I find these really annoying. Especially if it's waking up to do something I don't even want to do and then I have to do it again. And then actually wake up and have to do the dumb thing I don't want to do, and feel like I got no sleep because I spent most of the night waking up to do whatever it is I didn't want to do.

One of the weirder recursive dreams is realizing I'm in a dream while in a dream, then actually waking up and talking to dream people about the dream I just had, then realizing it's just another dream.

Fairly recently I had a few in a row where I actually asked one of the dream people whether they knew they were a figment of my imagination or whether it felt to them like they were real. The first time, they just stared at me blankly and then went on with the previous conversation.

I can't remember the others other than that one literally just called me a fucking idiot. I got the impression another asked me something like how do you know you're not just in my dream, but the language was somehow blurry and I can't remember the actual words.

The whole thing had a Machine Elves feel to it, even though I hadn't done anything weird to earn it.

I had one like that where I asked the dream people if they were real and they started chasing me through an endless basement/attic looking place until I woke up. And another where I went to a food court where everyone was eating fancy candied fruits and cream and they say me, realised I wasn't also a dream person and sent the police after me. They were like these dystopian police coming after me. It was horrifying.

But more recently I dreamt about one of those merry go round things that you spin yourself. But it was really big. And I was with a little boy. And I asked him if I could stay in the dream world forever. And he told me I couldn't because it wasn't real. And when I asked him how he was there if it wasn't real he just told me that I wasn't ready to ask that question yet. I woke up feeling rather weird.

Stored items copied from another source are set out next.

-- ==== Sys2Proof/Machine/Types.lean ====
section
/-! DEFINITION. The structures State is made of, by chapter of the manual. Plain data throughout. -/

namespace Sys2Proof.Machine

/-! ### Logical memory (spec/02_logical_memory.md) -/

/-- A window-map entry (Table 2.4). -/
structure WinEntry where
  valid : Bool
  frozen : Bool
  seq : Nat
  handle : Nat
  deriving DecidableEq, Repr

/-- An unmapped entry at its reset value. -/
def WinEntry.zero : WinEntry := ⟨false, false, 0, 0⟩

/-- A block-map entry (Tables 2.5, 2.6). gran holds the 32 granule codes; vWritten and vLoc replace them in state VAULT. -/
structure Page where
  st : Nat
  owner : Nat
  home : Nat
  channel : Nat
  cbv : Nat
  touched : Bool
  slot : Nat
  plot : Nat
  gran : List Nat
  vWritten : Nat
  vLoc : Nat
  deriving DecidableEq, Repr

/-- The entry of a page never allocated. -/
def Page.zero : Page := ⟨0, 0, 0, 0, 0, false, 0, 0, List.replicate 32 0, 0, 0⟩

/-- Access counters of a page (R82, section 4.6): this epoch's accesses and bypass reads, time of the last access, of the last
write, and the bib of the last write. -/
structure PageUse where
  accesses : Nat
  bypasses : Nat
  lastAccess : Nat
  lastWrite : Nat
  lastBib : Nat
  deriving DecidableEq, Repr

def PageUse.zero : PageUse := ⟨0, 0, 0, 0, 0⟩

/-- A Clear Poison command that waits (R175). -/
structure ClearWait where
  port : Nat
  link : LinkId
  lpn : Nat
  deriving DecidableEq, Repr

/-- A baton pass between its match and its swap (R42, R43). -/
structure Pass where
  token : Nat
  giverJob : Nat
  catchJob : Nat
  giver : Nat
  receiver : Nat
  from_ : List Nat
  to_ : List Nat
  deriving DecidableEq, Repr

/-! ### Tiers (spec/07_dram_tiers.md) -/

/-- What a distance write serves (R138, R269): a block of a page, an entry of the block map or of a window map, a move's journal
entry, or part of a codebook set; copy 0 lies on the stripe's channel, copy 1 on its mirror. -/
inductive LostWrite where
  | data (lpn blk : Nat)
  | pageEntry (lpn copy : Nat)
  | winEntry (port extent copy : Nat)
  | journal (lpn copy : Nat)
  | codebook (n slot copy : Nat)
  deriving DecidableEq, Repr

/-- An entry of the lost-write record (R269): channel, granule (plot * 64 + granule of the plot), and what the write serves. -/
structure Lost where
  chan : Nat
  granule : Nat
  what : LostWrite
  deriving DecidableEq, Repr

/-- What a DRAM queue entry serves. -/
inductive QOwner where
  | req (id : Nat)
  | metadata (w : LostWrite)
  /-- The reserve's copy of the maps in a sprint stack (R158). -/
  | reserve
  /-- A granule of a block that a move, an item, a leg or a job reads or writes: its number, the page and the block. -/
  | work (id lpn blk : Nat)
  /-- A partial sprint write: it reads its granule first (R143, R161). -/
  | part
  | scrub
  | fill
  /-- A window of a coach core on its way to or from its overflow area (R239). -/
  | window (core : Nat)
  deriving DecidableEq, Repr

/-- An entry of a DRAM queue (Table 7.3): one granule; bib none is level 0 (R122); hurdle marks a read counted under R141; also
lists the owners of the writes merged into it (R142). -/
structure QEnt where
  id : Nat
  write : Bool
  granule : Nat
  owner : QOwner
  bib : Option Nat
  port : Option Nat
  arrival : Nat
  hurdle : Bool
  also : List QOwner
  deriving DecidableEq, Repr

/-- Granules in a row that wait for credits of a DRAM queue (R12): they enter one by one, in order. -/
structure Flow where
  id : Nat
  owner : QOwner
  unit : DramUnit
  write : Bool
  first : Nat
  left : Nat
  bib : Option Nat
  port : Option Nat
  /-- BIB_HELD was incremented for it (R132). -/
  held : Bool
  deriving DecidableEq, Repr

In another my mom, who died in 2017, was there. She was at this bar. I asked her where "here" was and about the nature of reality and she told me there were different planes of existence that you have to go through. I felt rather shaken for days after that. She was really into the afterlife stuff when she was alive.
 
I dreamt i was in my room and when i peeked outside there was a demon walking around the hallway of my home, it gives me goosebumps to even write this since its the most realistic dream i've had in years. It wasn't like an edgy doom enemy or anything. but closer to pic attached, looked really frail and pathetic with really thin legs and scrawny body but was very tall. I screamed at him to get the fuck away from my home , i kept shouting at it to go away and leave me in peace until i woke up.from it, i remember it as if it had really happened, its been days and still can't shake the eeriness away.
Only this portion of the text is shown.